### What you will do
Print, from the listing below, the lines starting at the line containing "unwritten s.mem x) := by" and ending at the line containing "(churn = true", exactly as they stand, and print nothing else.

### Exercise material
theorem repairWrite_spec (s : State) (i : s.Inv) (r : Repair) (q : List Repair) (c : Nat) (d : Bytes) (h : s.ecc.repairQ = r :: q)
    (hx : s.decodeLine r.line = (c, d)) :
    ∃ t, exec .repairWrite s = .next t ∧
      (∀ x, find unwritten t.mem x = if x / 64 = r.line then d.getD (x % 64) 0 else find unwritten s.mem x) ∧
      (∀ l, l ∈ t.ecc.poison ↔ if l = r.line then r.bad = true ∨ 5 ≤ c else l ∈ s.ecc.poison) ∧
      t.flipsOf r.line = [] ∧ t.ecc.repairQ = (r :: q).filter fun y => y.line != r.line := by
  refine ⟨_, rfl, ?_⟩
  rw [h]
  dsimp only
  unfold State.repairLine
  rw [hx]
  have hl : d.length = 64 := by have := State.decodeLine_length s r.line; rw [hx] at this; exact this
  have k := State.storeLine_shown i r.line hl (r.bad || decide (5 ≤ c))
  refine ⟨k.1, fun l => ?_, k.2.2.1, ?_⟩
  · rw [k.2.1]; simp
  · show List.filter _ s.ecc.repairQ = _
    rw [h]

theorem scrubRead_spec (s : State) (i : s.Inv) (hp : s.phase = .running) (n l c : Nat) (d : Bytes) (hn : s.ecc.scrubNext %
    s.allLines = n)
    (hl : s.scrubLine n = l) (hx : s.decodeLine l = (c, d)) :
    ∃ t, exec .scrubRead s = .next t ∧
      t.ecc.scrubNext = (if n + 1 < s.allLines then n + 1 else 0) ∧
      (s.allLines ≤ n + 1 → t.ecc.scrubStart = s.now ∧ t.fd Rg.MEM_SCRUB_STATUS_PASSES = min (s.fd Rg.MEM_SCRUB_STATUS_PASSES + 1)
          (2 ^ 21 - 1)) ∧
      (c = 0 ∨ c = 6 → t.mem = s.mem ∧ t.ecc.poison = s.ecc.poison ∧ t.ecc.flips = s.ecc.flips) ∧
      (c ≠ 0 → c ≠ 6 → (∀ x, find unwritten t.mem x = if x / 64 = l then d.getD (x % 64) 0 else find unwritten s.mem x) ∧
        (∀ y, y ∈ t.ecc.poison ↔ if y = l then 5 ≤ c else y ∈ s.ecc.poison) ∧ t.flipsOf l = []) := by
  refine ⟨_, rfl, ?_⟩
  rw [if_pos hp]
  obtain ⟨u, e, k, kn, k0, k1⟩ := State.scrub_eq s n l c d hn hl hx
  rw [e]
  have hd : d.length = 64 := by have := State.decodeLine_length s l; rw [hx] at this; exact this
  have m := State.noteLine_mem s 15 1 l c
  have ku : s.Keeps 74450131340025856 (s.noteLine 15 1 l c) := State.noteLine_keeps (by decide) (.refl _) _ _ _ _
  have hs : u.fd Rg.MEM_SCRUB_STATUS_PASSES = s.fd Rg.MEM_SCRUB_STATUS_PASSES := (k i).2 _ ⟨by decide, by decide,
    fun n => by simp only [Rg.CORE_SRAM_ECC, Rg.MEM_SCRUB_STATUS_PASSES, Rg.MEM_SCRUB_STATUS]; omega, fun n => by simp only [Rg.MEM_CH_ECC, Rg.MEM_SCRUB_STATUS_PASSES, Rg.MEM_SCRUB_STATUS]; omega⟩
  have h1 : c = 0 ∨ c = 6 → u.mem = s.mem ∧ u.ecc.poison = s.ecc.poison ∧ u.ecc.flips = s.ecc.flips := fun h =>
    ⟨(k0 h).1, by rw [(k0 h).2], by rw [(k0 h).2]⟩
  have h2 : c ≠ 0 → c ≠ 6 → (∀ x, find unwritten u.mem x = if x / 64 = l then d.getD (x % 64) 0 else find unwritten s.mem x) ∧
      (∀ y, y ∈ u.ecc.poison ↔ if y = l then 5 ≤ c else y ∈ s.ecc.poison) ∧ u.flipsOf l = [] := by
    intro a b
    have g := State.storeLine_shown (ku.inv i) l hd (decide (5 ≤ c))
    rw [k1 a b]
    refine ⟨fun x => ?_, fun y => ?_, g.2.2.1⟩
    · rw [g.1 x, m.1]
    · rw [g.2.1 y, m.2.2.1]; simp
  have iu := (k i).1
  clear k k0 k1 e
  by_cases g : n + 1 < s.allLines
  · rw [if_pos g, if_pos g]
    exact ⟨rfl, fun h => absurd h (by omega), h1, h2⟩
  · rw [if_neg g, if_neg g]
    have iv : ({ u with ecc := { u.ecc with scrubNext := 0, scrubStart := u.now } } : State).Inv := iu.of_eq rfl rfl rfl rfl rfl
    have fb := State.fd_bump_self iv Rg.MEM_SCRUB_STATUS_PASSES 1 (Nat.le_of_ble_eq_true rfl)
    have b1 := State.bump_mem { u with ecc := { u.ecc with scrubNext := 0, scrubStart := u.now } } Rg.MEM_SCRUB_STATUS_PASSES 1
    have b2 := State.bump_ecc { u with ecc := { u.ecc with scrubNext := 0, scrubStart := u.now } } Rg.MEM_SCRUB_STATUS_PASSES 1
    have fs : ({ u with ecc := { u.ecc with scrubNext := 0, scrubStart := u.now } } : State).fd Rg.MEM_SCRUB_STATUS_PASSES = s.fd Rg.MEM_SCRUB_STATUS_PASSES := hs
    generalize State.bump { u with ecc := { u.ecc with scrubNext := 0, scrubStart := u.now } } Rg.MEM_SCRUB_STATUS_PASSES = v at fb b1 b2
    unfold State.flipsOf at h2 ⊢
    rw [b1, b2]
    exact ⟨rfl, fun _ => ⟨kn, fb.trans (by rw [fs]; rfl)⟩, h1, h2⟩

theorem writeQueueResume_spec (s : State) (i : s.Inv) (n : Nat) (w : WaitWrite) (r : List WaitWrite) (h : (s.memCtl n).wait = w ::
    r) :
    ∃ t, exec (.writeQueueResume n) s = .next t ∧ (64 ≤ (s.memCtl n).writes → t = s) ∧
      ((s.memCtl n).writes < 64 → s.ecc.flips = [] →
        ∀ x, find unwritten t.mem x = if w.addr ≤ x ∧ x < w.addr + w.data.length then w.data.getD (x - w.addr) 0 else find
            unwritten s.mem x) := by
  refine ⟨_, rfl, ?_⟩
  unfold State.queueResume
  dsimp only
  rw [h]
  dsimp only
  refine ⟨fun g => if_pos g, fun g hf => ?_⟩
  rw [if_neg (by omega)]
  exact State.ramWrite_mem (s := s.modMemCtl n fun c => { c with wait := r }) hf i.mem _ _ _ _ _

end Sys2Proof.Machine
end

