theorem chnClose_spec (s : State) (i : s.Inv) (p h : Nat) (churn : Bool) (hd : s.defined p = true) :
    ∃ t, exec (.chnClose p h churn) s = .next t ∧
      (churn = true → (∀ c, find? s.churns h = some c → c.part ≠ p) → t.fd (Rg.CHN_CMD_RESULT_RESULT p) = 4 ∧ t.churns = s.churns) ∧
      (churn = false → (∀ e, find? s.endpoints h = some e → e.part ≠ p ∨ e.closing = true) →
        t.fd (Rg.CHN_CMD_RESULT_RESULT p) = 4 ∧ t.endpoints = s.endpoints) ∧
      (∀ c, churn = true → find? s.churns h = some c → c.part = p → t.fd (Rg.CHN_CMD_RESULT_RESULT p) = 0 ∧
        ((∀ n, (s.sender p n).queue = []) → find? t.churns h = none ∧ (∀ x, x ∈ t.churns ↔ x ∈ s.churns ∧ x.1 ≠ h) ∧
          t.fd (Rg.CHN_EVENTS_DISCARDED p) = min (s.fd (Rg.CHN_EVENTS_DISCARDED p) + (b2n (c.received != 0) + b2n
              c.notice.isSome)) 65535)) ∧
      (∀ e, churn = false → find? s.endpoints h = some e → e.part = p → e.closing = false → t.fd (Rg.CHN_CMD_RESULT_RESULT p) = 0 ∧
        ((∀ n, (s.sender p n).queue = []) → find? t.endpoints h = some { e with closing := true, closeAt := s.now } ∧
          ∀ j, j ≠ h → find? t.endpoints j = find? s.endpoints j)) := by
  refine ⟨_, rfl, ?_⟩
  have res : (s.chnResult p 4).fd (Rg.CHN_CMD_RESULT_RESULT p) = 4 := (State.chnResult_shown i p 4).1
  unfold State.chnClose
  rw [if_neg (by simp [hd])]
  refine ⟨fun hc hn => ?_, fun hc hn => ?_, fun c hc hf hp => ?_, fun e hc hf hp hcl => ?_⟩
  · rw [if_pos hc]
    cases hf : find? s.churns h with
    | none => exact ⟨res, rfl⟩
    | some c =>
      dsimp only
      rw [if_pos (hn c hf)]
      exact ⟨res, rfl⟩
  · rw [if_neg (by simp [hc])]
    cases hf : find? s.endpoints h with
    | none => exact ⟨res, rfl⟩
    | some e =>
      dsimp only
      rw [if_pos (by simpa using hn e hf)]
      exact ⟨res, rfl⟩
  · rw [if_pos hc, hf]
    dsimp only
    rw [if_neg (by simp [hp])]
    have iu : ({ s with churns := del s.churns h } : State).Inv := i.of_eq rfl rfl rfl rfl rfl
    have ib := State.bump_inv iu (Rg.CHN_EVENTS_DISCARDED p) (b2n (c.received != 0) + b2n c.notice.isSome)
    have fb := State.fd_bump_self iu (Rg.CHN_EVENTS_DISCARDED p) (b2n (c.received != 0) + b2n c.notice.isSome)
        (Nat.le_of_ble_eq_true rfl)
    have ec : (State.bump { s with churns := del s.churns h } (Rg.CHN_EVENTS_DISCARDED p) (b2n (c.received != 0) + b2n c.notice.isSome)).churns = del s.churns h := State.bump_churns ..
    have eq : ∀ n, (State.bump { s with churns := del s.churns h } (Rg.CHN_EVENTS_DISCARDED p) (b2n (c.received != 0) + b2n c.notice.isSome)).sender p n = s.sender p n := fun n => by
      unfold State.sender; rw [State.bump_part]; rfl
    generalize State.bump { s with churns := del s.churns h } (Rg.CHN_EVENTS_DISCARDED p) (b2n (c.received != 0) + b2n c.notice.isSome) = v at ib fb ec eq
    refine ⟨?_, fun hq => ?_⟩
    · have kp : v.Keeps 818708437622321159 (v.pumpAll p) := State.pumpAll_keeps (by decide) (.refl _) p
      exact (State.chnResult_shown (kp.inv ib) p 0).1
    · rw [State.pumpAll_idle fun n => by rw [eq]; exact hq n]
      have e1 : (v.chnResult p 0).churns = v.churns := rfl
      have e2 : (v.chnResult p 0).fd (Rg.CHN_EVENTS_DISCARDED p) = v.fd (Rg.CHN_EVENTS_DISCARDED p) := by
        unfold State.chnResult
        simp (disch := (first
                | decide | exact Nat.le_of_ble_eq_true rfl | exact RF.apart_bits rfl
                | (refine RF.apart_addr ?_; simp only [Rg.CHN_CMD_RESULT_RESULT, Rg.CHN_CMD_RESULT, Rg.CHN_CMD_RESULT_COUNT,
                  Rg.CHN_EVENTS_DISCARDED, Rg.CHN_EVENTS]; omega)
                | (simp only [ne_eq, Rg.CHN_CMD_RESULT_RESULT, Rg.CHN_CMD_RESULT, Rg.CHN_CMD_RESULT_COUNT,
                  Rg.CHN_EVENTS_DISCARDED, Rg.CHN_EVENTS]; omega) | simp (maxDischargeDepth := 40) [*])) [State.fd_incr_apart,
            State.fd_setF_apart]
      rw [e1, ec, e2]
      refine ⟨find?_del_self _ _, fun x => ?_, fb⟩
      unfold del
      rw [List.mem_filter]
      simp
  · rw [if_neg (by simp [hc]), hf]
    dsimp only
    rw [if_neg (by simp [hp, hcl]), State.find_modEp hf]
    have iu : ({ s with endpoints := ins s.endpoints h { e with closing := true, closeAt := s.now } } : State).Inv := i.of_eq rfl rfl rfl rfl rfl
    refine ⟨?_, fun hq => ?_⟩
    · have kp : State.Keeps 818708437622321159 { s with endpoints := ins s.endpoints h { e with closing := true, closeAt := s.now } } (State.pumpAll { s with endpoints := ins s.endpoints h { e with closing := true, closeAt := s.now } } p) := State.pumpAll_keeps (by decide) (.refl _) p
      exact (State.chnResult_shown (kp.inv iu) p 0).1
    · rw [State.pumpAll_idle (s := { s with endpoints := ins s.endpoints h { e with closing := true, closeAt := s.now } }) fun n => hq n]
      exact ⟨find?_ins_self' _ _ _, fun j hj => find?_ins_of_ne _ _ hj⟩
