-- ==== Sys2Proof/Laws/EffSend.lean ====
section
/-!
SUPPORT. What sends, landings and Churn queues do (11_channels.md R354 to R367).
-/
namespace Sys2Proof.Machine

theorem State.sender_modSender (s : State) (p n : Nat) (f : Port → Port) : (s.modSender p n f).sender p n = f (s.sender p n) := by
  unfold State.sender State.modSender
  rw [State.part_modPart_self]
  exact find_ins_self _ _ _ _

theorem State.pump_eq {s v : State} {p n : Nat} (h : s.sendHead p n = v)
    (hv : (s.sender p n).queue.length ≤ (v.sender p n).queue.length ∨ (v.sender p n).queue = []) : s.pump p n = v := by
  unfold State.pump State.pumpN
  dsimp only
  rw [h]
  split
  · rename_i hl
    rcases hv with hv | hv
    · omega
    · exact State.pumpN_idle 8 hv
  · rfl

theorem State.sendDone_shown {s : State} (i : s.Inv) {p n : Nat} {x : Send} (hq : (s.sender p n).queue = [x]) (ht : x.task = none)
    {c : Nat}
    (hc : c < 256) : s.SendEnds (s.sendDone p n c) p n c := by
  unfold State.sendDone
  rw [hq]
  dsimp only
  rw [ht]
  dsimp only
  have im : (s.modSender p n fun q => { q with queue := [] }).Inv := i.of_eq rfl rfl rfl rfl rfl
  have es := State.sender_modSender s p n fun q => { q with queue := [] }
  have e : ∀ f, (s.modSender p n fun q => { q with queue := [] }).fd f = s.fd f := fun f => rfl
  have k1 : (s.modSender p n fun q => { q with queue := [] }).endpoints = s.endpoints ∧ (s.modSender p n fun q => { q with queue := [] }).landings = s.landings ∧
    (s.modSender p n fun q => { q with queue := [] }).churns = s.churns ∧ (s.modSender p n fun q => { q with queue := [] }).mem = s.mem := ⟨rfl, rfl, rfl, rfl⟩
  generalize (s.modSender p n fun q => { q with queue := [] }) = u at im es e k1
  refine ⟨?_, ?_, (congrArg Port.queue es :), k1.1, k1.2.1, k1.2.2.1, k1.2.2.2⟩
  · have h : ((u.setF (Rg.CHN_PORT_SEND_STATUS_RESULT p n) c).incr (Rg.CHN_PORT_SEND_STATUS_COMPLETED p n)).fd
        (Rg.CHN_PORT_SEND_STATUS_RESULT p n) = c % 256 := by
      simp (disch := (first
              | decide | exact Nat.le_of_ble_eq_true rfl | exact RF.apart_bits rfl
              | (refine RF.apart_addr ?_; simp only [Rg.CHN_PORT_SEND_STATUS_RESULT, Rg.CHN_PORT_SEND_STATUS,
                Rg.CHN_PORT_SEND_STATUS_COMPLETED]; omega)
              | (simp only [ne_eq, Rg.CHN_PORT_SEND_STATUS_RESULT, Rg.CHN_PORT_SEND_STATUS,
                Rg.CHN_PORT_SEND_STATUS_COMPLETED]; omega) | simp (maxDischargeDepth := 40) [*])) [State.fd_incr_apart,
          State.fd_setF_self]
      rfl
    exact h.trans (Nat.mod_eq_of_lt hc)
  · have h : ((u.setF (Rg.CHN_PORT_SEND_STATUS_RESULT p n) c).incr (Rg.CHN_PORT_SEND_STATUS_COMPLETED p n)).fd
        (Rg.CHN_PORT_SEND_STATUS_COMPLETED p n) =
        (u.fd (Rg.CHN_PORT_SEND_STATUS_COMPLETED p n) + 1) % 2 ^ 32 := by
      simp (disch := (first
              | decide | exact Nat.le_of_ble_eq_true rfl | exact RF.apart_bits rfl
              | (refine RF.apart_addr ?_; simp only [Rg.CHN_PORT_SEND_STATUS_RESULT, Rg.CHN_PORT_SEND_STATUS,
                Rg.CHN_PORT_SEND_STATUS_COMPLETED]; omega)
              | (simp only [ne_eq, Rg.CHN_PORT_SEND_STATUS_RESULT, Rg.CHN_PORT_SEND_STATUS,
                Rg.CHN_PORT_SEND_STATUS_COMPLETED]; omega) | simp (maxDischargeDepth := 40) [*])) [State.fd_incr_self,
          State.fd_setF_apart]
      rfl
    exact h.trans (by rw [e])
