theorem State.decodeCounts_keeps (s : State) (c : SkimCtx) (ts : List Tile) (a b : Nat) :
    s.Keeps 216172782113783808 (s.decodeCounts c ts a b) := by
  unfold State.decodeCounts
  refine State.skimXpose_keeps (by decide) (State.skimBytes_keeps (by decide) ?_ _ _ _) _
  split
  · exact keeps_foldl _ (.refl _) fun u x hu => State.noteTile_keeps (by decide) hu _ _ _
  · exact State.bump_keeps (Rg.CORE_DMA_SPARSE_RANGE_TILES_in _) (by decide) (State.bump_keeps (Rg.CORE_DMA_SPARSE_TILES_in _) (by
        decide) (.refl _) _) _

/-- The dense lines written. -/
def Store.decoded (w : Store) (c : SkimCtx) (ts : List Tile) : Store :=
  if bitOf (fieldAt c.b 3 1) 0 then
    (List.range c.len).foldl (fun w j => w.line c.k.part c.w.fmt (fieldAt c.b 24 8 + j * fieldAt c.b 32 4) ((List.range c.n).map
        fun i => c.decoded ts i j)) w
  else
    (List.range c.n).foldl (fun w i => w.line c.k.part c.w.fmt (fieldAt c.b 24 8 + i * fieldAt c.b 32 4) ((List.range c.len).map
        fun j => c.decoded ts i j)) w

/-- The lines and the record written. -/
def Store.decodeAll (w : Store) (c : SkimCtx) (ts : List Tile) : Store :=
  (w.decoded c ts).put c.k.part (fieldAt c.b 40 8) (skimRec ts.length ((ts.filter fun y => y.form == 2).length) 0 (rangeTiles ts)
    ((ts.map (·.count)).foldl (· + ·) 0) (w.decoded c ts).bytes) false

theorem State.skimDecode_eq {s : State} {n : Nat} {c : SkimCtx} (h : s.skimCtx n 2 = some c) {ts : List Tile} {f : Fetch}
    (hx : Fetch.tiles ⟨false, 0, s⟩ (directly c.k.part) c.w.fmt c.w.sgn (fieldAt c.b 16 8) c.n c.len = (ts, f)) :
    s.skimDecode n = if f.fail then (f.st.taskStatus n stUncorr 0).partDone n 0
      else (((Store.decodeAll ⟨false, 0, FmtEv.none, f.st⟩ c ts).st.decodeCounts c ts f.bytes (Store.decodeAll ⟨false, 0,
          FmtEv.none, f.st⟩ c ts).bytes).flagTask n
        (Store.decodeAll ⟨false, 0, FmtEv.none, f.st⟩ c ts).fail (rangeTiles ts != 0) (ts.any (·.bad))).partDone n 0 := by
  unfold State.skimDecode
  rw [h]
  dsimp only
  rw [hx]
  rfl

theorem Store.decodeAll_wrote (c : SkimCtx) (ts : List Tile) {w : Store} (h0 : w.bytes = 0) (i : w.st.Inv) (h : w.st.Writable
    c.k.part (c.decodeWrites ts)) :
    Store.Wrote (c.decodeWrites ts) w (w.decodeAll c ts) := by
  unfold SkimCtx.decodeWrites Store.decodeAll at *
  have g := SkimCtx.decodeLines_wrote c ts i (h.sub fun y hy => List.mem_append_left _ hy)
  change Store.Wrote _ _ (w.decoded c ts) at g
  generalize w.decoded c ts = v at g ⊢
  have hb := g.bytes
  rw [h0, Nat.zero_add] at hb
  rw [← hb] at h ⊢
  exact g.trans (Store.put_wrote (g.inv i) false (g.writable i (h.sub fun y hy => List.mem_append_right _ hy)))

theorem skimDecode_spec (s : State) (i : s.Inv) (n : Nat) (c : SkimCtx) (h : s.SkimWorks n 2 c) (ts : List Tile) (f : Fetch)
    (hx : Fetch.tiles ⟨false, 0, s⟩ (directly c.k.part) c.w.fmt c.w.sgn (fieldAt c.b 16 8) c.n c.len = (ts, f)) :
    ∃ t, exec (.skimDecode n) s = .next t ∧
      (f.fail = true → FaultShown s t c.k.part stUncorr) ∧
      (f.fail = false → s.Writable c.k.part (c.decodeWrites ts) → s.Stored t (c.decodeWrites ts) ∧
        t.PartOver n 0 (c.k.flagStatus (rangeTiles ts != 0) (ts.any (·.bad))) (c.k.flagSub (rangeTiles ts != 0) (ts.any (·.bad))))
            := by
  refine ⟨_, rfl, ?_⟩
  have hk := State.skimCtx_task h.ctx
  rw [State.skimDecode_eq h.ctx hx]
  have rd : Fetch.Read ⟨false, 0, s⟩ f := by
    have := Fetch.tiles_read (directly_reads c.k.part) ⟨false, 0, s⟩ c.w.fmt c.w.sgn (fieldAt c.b 16 8) c.n c.len
    rw [hx] at this
    exact this
  have kt : f.st.task? n = some c.k := (State.task?_same (rd.keeps.same .tasks (by decide)) n).trans hk
  constructor
  · intro hf
    rw [if_pos hf]
    exact State.endUncorr_shown i rd.keeps (by decide) (by decide) (by decide) kt (Nat.le_of_lt h.status) h.live.1 h.live.2 h.part 0
  · intro hf hw
    rw [if_neg (by simp [hf])]
    have w := Store.decodeAll_wrote c ts (w := ⟨false, 0, FmtEv.none, f.st⟩) rfl (rd.keeps.inv i) (rd.writable i hw)
    exact State.skimOut_shown h.status rd hk w (State.decodeCounts_keeps _ c ts _ _) _ _

end Sys2Proof.Machine
end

### Output for this task
            unwritten s.mem x) := by
  refine ⟨_, rfl, ?_⟩
  unfold State.queueResume
  dsimp only
  rw [h]
  dsimp only
  refine ⟨fun g => if_pos g, fun g hf => ?_⟩
  rw [if_neg (by omega)]
  exact State.ramWrite_mem (s := s.modMemCtl n fun c => { c with wait := r }) hf i.mem _ _ _ _ _

end Sys2Proof.Machine
end

theorem chnClose_spec (s : State) (i : s.Inv) (p h : Nat) (churn : Bool) (hd : s.defined p = true) :
    ∃ t, exec (.chnClose p h churn) s = .next t ∧
      (churn = true → (∀ c, find? s.churns h = some c → c.part ≠ p) → t.fd (Rg.CHN_CMD_RESULT_RESULT p) = 4 ∧ t.churns = s.churns) ∧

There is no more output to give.